Figure 5.5.1 Top 20 trademark applicants, 2009-11 average

L’analisi delle richieste di brevetto presentate può fornire altre importanti informazioni sull’attività economica di un paese. Per esempio, è possibile identificare i settori dove un paese è più dinamico, in termini di brevetti; da questo punto di vista, circa il 50% dei brevetti italiani ricade nella categoria dei manufatti di livello tecnologico alto o medio-alto, mentre poco meno del 25% è compreso nei manufatti di basso livello tecnologico.

Figure 6.8.1 Patenting activity by sector, 2009-11 

Ma un brevetto da solo può non bastare. È quindi fondamentale analizzarne l’importanza per il successivo sviluppo di una determinata tecnologia, valutando il numero e la distribuzione delle citazioni ricevute dal brevetto stesso. Un’analisi dalla quale, di nuovo, l’Italia si posiziona al di sotto della media europea.

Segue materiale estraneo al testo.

-- ==== Sys2Proof/Laws/FrameThermalCommands.lean ====
section
/-! SUPPORT. The frames of the operations of Machine/ThermalCommands.lean: the fields and the parts of the state each may change. -/

set_option linter.tactic.unusedName false

namespace Sys2Proof.Machine

theorem execThermalEvaluation_within (t : Nat) (readings : List SensorReading) (s : State) :
    OutcomeWithin 0x2c00000000000000000007e000a45016fe00000000000000000000046c000000019000080000000000008000000000000000000000800004000000000000002000000020000000000000000030078000000 0xa3a9a4 s (execThermalEvaluation t readings s) := by
  unfold execThermalEvaluation
  refine State.does_within fun _ => ?_
  repeat' first
    | (extract_lets +onlyGivenNames x; refine .cut (x := x) ?_ ?_; rotate_left; clear_value x; intro _; rotate_left; subst x)
    | (extract_lets +onlyGivenNames x; refine .cut (x := x.2) ?_ ?_; rotate_left; clear_value x; intro _; rotate_left; subst x)
    | (extract_lets +onlyGivenNames x; refine .cut (x := x.2.2) ?_ ?_; rotate_left; clear_value x; intro _; rotate_left; subst x)
    | (extract_lets +onlyGivenNames x; clear_value x)
    | extract_lets +onlyGivenNames _
    | with_reducible apply Within.refl
    | with_reducible assumption
    | decide
    | with_reducible apply Within.step (Chip.atTime_within _ _)
    | with_reducible apply Within.step (Chip.evaluateTemperatures_within _ _)
    | split

theorem execShutdownRecordWritten_within (t : Nat) (s : State) :
    OutcomeWithin 0x2c0000000000000000000000000000001600000000000000000000046c000000019000080000000000008000000000000000000000800004000000000000002000000020000000000000000030078000000 0xa3a9a4 s (execShutdownRecordWritten t s) := by
  unfold execShutdownRecordWritten
  refine State.does_within fun _ => ?_
  repeat' first
    | (extract_lets +onlyGivenNames x; refine .cut (x := x) ?_ ?_; rotate_left; clear_value x; intro _; rotate_left; subst x)
    | (extract_lets +onlyGivenNames x; refine .cut (x := x.2) ?_ ?_; rotate_left; clear_value x; intro _; rotate_left; subst x)
    | (extract_lets +onlyGivenNames x; refine .cut (x := x.2.2) ?_ ?_; rotate_left; clear_value x; intro _; rotate_left; subst x)
    | (extract_lets +onlyGivenNames x; clear_value x)
    | extract_lets +onlyGivenNames _
    | with_reducible apply Within.refl
    | with_reducible assumption
    | decide
    | with_reducible apply Within.step (Chip.atTime_within _ _)
    | with_reducible apply Within.step (Chip.shutdownWritten_within _)
    | split

theorem execShutdownDeadline_within (t : Nat) (s : State) :
    OutcomeWithin 0x2c0000000000000000000000000000000200000000000000000000046c000000019000080000000000008000000000000000000000800004000000000000002000000020000000000000000030078000000 0x83a9a4 s (execShutdownDeadline t s) := by
  unfold execShutdownDeadline
  refine State.does_within fun _ => ?_
  repeat' first
    | (extract_lets +onlyGivenNames x; refine .cut (x := x) ?_ ?_; rotate_left; clear_value x; intro _; rotate_left; subst x)
    | (extract_lets +onlyGivenNames x; refine .cut (x := x.2) ?_ ?_; rotate_left; clear_value x; intro _; rotate_left; subst x)
    | (extract_lets +onlyGivenNames x; refine .cut (x := x.2.2) ?_ ?_; rotate_left; clear_value x; intro _; rotate_left; subst x)
    | (extract_lets +onlyGivenNames x; clear_value x)
    | extract_lets +onlyGivenNames _
    | with_reducible apply Within.refl
    | with_reducible assumption
    | decide
    | with_reducible apply Within.step (Chip.atTime_within _ _)
    | with_reducible apply Within.step (Chip.shutdownDeadline_within _)
    | split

Figure 6.9.1 The relevance of patents for later inventions, 2002-06 

Biotecnologie, pharma e salute: settori strategici anche per l'Italia

Uno dei settori dove si sta investendo di più per poter superare le sfide dell’economia globale è quello dell’industria biotecnologia. Questo comparto dimostra di avere grandi capacità di crescita e quindi di assorbimento di professionalità a elevata qualificazione. Le biotecnologie sono impiegate in numerosi settori industriali, ad esempio in ambito sanitario, farmaceutico, tessile, chimico, per la salute degli animali, nonché per la lavorazione di alimenti, carta, plastica, combustibili e mangimi. Le 400 aziende che operano in questo settore in Italia nel 2011 hanno avuto un fatturato di circa 7,15 miliardi di euro. 

Figure 4.4.1 Number of firms active in biotechnology, 2011 

Ma il numero delle aziende non è il parametro migliore per comprendere al meglio l’attività di una nazione nelle biotecnologie. I dati sugli investimenti privati per la ricerca e lo sviluppo (BERS) per le biotecnologie forniscono una misura più diretta degli sforzi nella ricerca. L’Italia dedica alle biotecnologie il 3,6% del totale degli investimenti privati, una percentuale più bassa rispetto a molti paesi, dalla Spagna (7,3%) alla Danimarca (19,4%), all'Irlanda (17,2%).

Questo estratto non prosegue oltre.